随后,又是歌舞,不过却是多了些飘逸。衣衫飞扬,隐约能看到舞女的身姿。秦丞相更是转不开眼睛,宁王萧炎的眼睛一转。便是对萧望之说:
“皇上,臣这一次得了丞相的女儿,实在是无以为报。不知道能不能送给成像一点见面礼呢?”
萧望之本就不喜欢这样的歌舞,难得宁王主动和他说话,便是说:“宁王这是有心了。不知道想要送什么,丞相可是要拿好喽。”

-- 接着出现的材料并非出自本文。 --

-- ==== Sys2Proof/Tests/Slice0.lean ====
section
/-! SUPPORT. Tests: well-formedness, decoding of words written out from 30_encoding.md, one-step tests whose expected
values are the vectors of 95_test_vectors.md, and a witness for the hypotheses of every obligation that has some. -/

namespace Sys2Proof.Tests

open Sys2Proof.Machine

/-! ### Well-formedness (30_encoding.md R164): an ill-formed term for each check -/

theorem test_copy_offset_zero : (Instr.tokenCopy 0 9 0x62).wellFormed = false := by decide
theorem test_copy_length_zero : (Instr.tokenCopy 1 0 0x62).wellFormed = false := by decide
theorem test_zoff_length_zero : (Instr.tokenZoff 0 0x62).wellFormed = false := by decide
theorem test_zlen_offset_zero : (Instr.tokenZlen 0 0x71).wellFormed = false := by decide
theorem test_wellFormed :
    Instr.wellFormed .compressHc = true ∧ (Instr.tokenLit 0).wellFormed = true ∧
    (Instr.tokenCopy 1 9 0x62).wellFormed = true ∧ (Instr.tokenZoff 5 0x62).wellFormed = true ∧
    (Instr.tokenZlen 7 0x71).wellFormed = true := by decide

/-! ### Decoding: words written out bit by bit. A command word is {reserved[31:9], FINDER[8], OP[7:0]} (R150 to R152); a
record is the bytes b0, b1 (offset, little-endian), b2 (length), b3 (literal) (R160 to R164). -/

theorem test_decode_nop : decodeCommand 0b00000000000000000000000_0_00000000 = .command .nop := by decide
theorem test_decode_compressLin : decodeCommand 0b00000000000000000000000_0_00000001 = .command .compressLin := by decide
theorem test_decode_compressHc : decodeCommand 0b00000000000000000000000_1_00000001 = .command .compressHc := by decide
theorem test_decode_decompress : decodeCommand 0b00000000000000000000000_0_00000010 = .command .decompress := by decide
theorem test_decode_findLinear : decodeCommand 0b00000000000000000000000_0_00000011 = .command .findLinear := by decide
theorem test_decode_findHc : decodeCommand 0b00000000000000000000000_0_00000100 = .command .findHc := by decide
theorem test_decode_hash3 : decodeCommand 0b00000000000000000000000_0_00000101 = .command .hash3 := by decide
theorem test_decode_indexClear : decodeCommand 0b00000000000000000000000_0_00000110 = .command .indexClear := by decide
theorem test_decode_reset : decodeCommand 0b00000000000000000000000_0_00000111 = .command .reset := by decide
/-- V-CTL-02's words, each with the reason of R154. -/
theorem test_decode_illegal :
    decodeCommand 0x00000008 = .illegal .reservedOpcode ∧ decodeCommand 0x00000009 = .illegal .reservedOpcode ∧
    decodeCommand 0x000000FF = .illegal .reservedOpcode ∧ decodeCommand 0x00000102 = .illegal .finderBit ∧
    decodeCommand 0x00000107 = .illegal .finderBit ∧ decodeCommand 0x00000200 = .illegal .reservedBits ∧
    decodeCommand 0x80000001 = .illegal .reservedBits := by decide
/-- V-DEC-02, V-DEC-08, V-DEC-13, V-DEC-05, V-DEC-06: records as bytes in stream order. -/
theorem test_decode_tokenLit : decodeRecord 0x00 0x00 0x00 0x78 = .tokenLit 0x78 := by decide
theorem test_decode_tokenCopy :
    decodeRecord 0x01 0x00 0x09 0x62 = .tokenCopy 1 9 0x62 ∧ decodeRecord 0x00 0x01 0x02 0x62 = .tokenCopy 256 2 0x62 := by
  decide
theorem test_decode_tokenZoff : decodeRecord 0x00 0x00 0x05 0x62 = .tokenZoff 5 0x62 := by decide
theorem test_decode_tokenZlen : decodeRecord 0x07 0x00 0x00 0x71 = .tokenZlen 7 0x71 := by decide
/-- Every row of the table, as the host numbers its bits; a row's free bits are set so that no word is also a command
word. -/
theorem test_table_words :
    (([0, 1, 0x101, 2, 3, 4, 5, 6, 7, 0x61000000, 0x62090001, 0x62050000, 0x71000007] : List Nat).map
      (decodeTableWord 32) =
      [some .nop, some .compressLin, some .compressHc, some .decompress, some .findLinear, some .findHc, some .hash3,
        some .indexClear, some .reset, some (.tokenLit 0x61), some (.tokenCopy 1 9 0x62), some (.tokenZoff 5 0x62),
        some (.tokenZlen 7 0x71)]) := by decide

/-! ### One-step tests -/

/-- What a step leaves, where it gives a next state. -/
def view {α : Type} (f : State → α) : Host.Outcome State Fault Refusal → Option α
  | .next s => some (f s)
  | .fault _ => none
  | .refused _ => none

/-- The state of section 2's vectors: input at 0x1000, output at 0x2000, the other registers at reset. -/
def loaded (inp : List Byte) (cap : Word) (w L : Half) (c : Word) : State :=
  { State.reset with
    mem := Memory.writeBytes [] 0x1000 inp
    params :=
      { inBase := 0x1000, inLen := BitVec.ofNat 32 inp.length, outBase := 0x2000, outCap := cap, window := w, lookahead := L }
    cursor := c }

/-- The `n` bytes from 0x2000 on. -/
def outBytes (n : Nat) (s : State) : List Byte := (List.range n).map fun j => Memory.read s.mem (0x2000 + j)

/-- STATUS, CURSOR, OUT_LEN and TOKEN_COUNT as numbers. -/
def counts (s : State) : Nat × Nat × Nat × Nat :=
  (s.statusWord.toNat, s.cursor.toNat, s.outLen.toNat, s.tokenCount.toNat)

/-- "abcXabcYabcZ" -/
def xyz : List Byte := [0x61, 0x62, 0x63, 0x58, 0x61, 0x62, 0x63, 0x59, 0x61, 0x62, 0x63, 0x5a]

/-- "abcabcabcX" -/
def abcs : List Byte := [0x61, 0x62, 0x63, 0x61, 0x62, 0x63, 0x61, 0x62, 0x63, 0x58]

/-- A DECOMPRESS that has output `out` and has just read the record `w`. -/
def inRecord (out : List Byte) (cap : Word) (w : Word) : State :=
  let p : Params := { inBase := 0x1000, inLen := 4, outBase := 0x2000, outCap := cap, window := 0, lookahead := 0 }
  { State.reset with
    mem := Memory.writeBytes [] 0x2000 out
    params := p
    outLen := BitVec.ofNat 32 out.length
    engine := some
      { task := .decompress, snap := p, cur := 0, o := out.length, t := 0, bestDist := 0, bestLen := 0, hash := 0
        phase := .record w, journal := [], regJournal := [], foreign := [] } }
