/-- A command's first step raises an error of its start checks, if any. -/
theorem State.calm_stepStart (s : State) (r : Run) : (s.stepStart r).Calm := by
  have hraise : ∀ {e : ErrCode}, e.atStart = true → (s.raise r e).Calm := fun he =>
    State.calm_goto (decide_eq_false fun h => by rw [h] at he; cases he)
  have hcodec : ∀ {e}, r.snap.codecCheck = some e → (s.raise r e).Calm := fun he =>
    hraise (Params.codecCheck_some (t := .decompress) he rfl).2
  have hquery : ∀ {e}, r.snap.queryCheck = some e → (s.raise r e).Calm := fun he =>
    hraise (Params.queryCheck_some (t := .hash3) he rfl).2
  unfold State.stepStart
  cases r.task with
  | nop | indexClear => exact State.calm_finish _ _ _
  | compressLin | compressHc =>
    simp only [State.startCompress]
    split
    · exact hcodec ‹_›
    · exact State.calm_updates (by simp)
  | decompress =>
    simp only [State.startDecompress]
    split
    · exact hcodec ‹_›
    · exact State.calm_updates (by simp)
  | findLinear | findHc =>
    simp only [State.startFind]
    split
    · exact hquery ‹_›
    · exact s.calm_callFinder r
  | hash3 =>
    simp only [State.startHash3]
    split
    · exact hquery ‹_›
    · split_ifs
      · exact State.calm_goto rfl
      · exact State.calm_updates (by simp)

/-! ### One engine step and the access it makes -/

/-- From `s` the engine comes to `t` by the byte access `next`: a refused one raises BUS, and with no refusal it is not on
its way to BUS. -/
def State.Accesses (s : State) (r : Run) (next : Option (Nat × AccessKind)) (t : State) : Prop :=
  (∃ a kind, next = some (a, kind) ∧ s.platform.admits a kind = false ∧ t = s.raiseBus r a) ∨
  ((∀ a kind, next = some (a, kind) → s.platform.admits a kind = true) ∧ t.Calm)

section
variable {s : State} {r : Run}

theorem State.accesses_none {t : State} (h : t.Calm) : s.Accesses r none t := .inr ⟨nofun, h⟩

theorem State.accesses_fetch {a : Nat} {k : Byte → State → State} (hk : ∀ v n, (k v { s with freeTick := n }).Calm) :
    s.Accesses r (some (a, .read)) (s.fetch r a k) := by
  rcases State.fetch_spec s r a k with ⟨hno, he⟩ | ⟨hyes, v, n, he, -⟩
  · exact .inl ⟨a, .read, rfl, hno, he⟩
  · refine .inr ⟨?_, he ▸ hk v n⟩
    rintro _ _ ⟨⟩
    exact hyes

theorem State.accesses_store {a : Nat} {v : Byte} {ph : Phase} (hph : ph.raisesBus = false) :
    s.Accesses r (some (a, .write)) (s.store r a v fun r s => s.goto r ph) := by
  rcases State.store_spec s r a v (fun r s => s.goto r ph) with ⟨hno, he⟩ | ⟨hyes, v', n, he, -⟩
  · exact .inl ⟨a, .write, rfl, hno, he⟩
  · refine .inr ⟨?_, he ▸ State.calm_goto hph⟩
    rintro _ _ ⟨⟩
    exact hyes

秦丞相的目光这才从美人们的身上转回来,秦沁掩嘴而笑。三夫人赵氏强势,每每宴会能参与就绝对不会不来。
这一次估计是肚子已经显出来了,不能出席。秦丞相才能这样明目张胆的看美女。不过,宁王的性子诡异多变,这是想做什么呢?
“臣想要送给丞相这八名舞姬,还请丞相笑纳。”宁王萧炎有着飞扬的眉眼,却是带着一种不容人拒绝的威势。
“殿下,丞相府上简洁了些,怕是怠慢了殿下的人。”秦若芷居然在这个时候出头,还真是护着她的母亲。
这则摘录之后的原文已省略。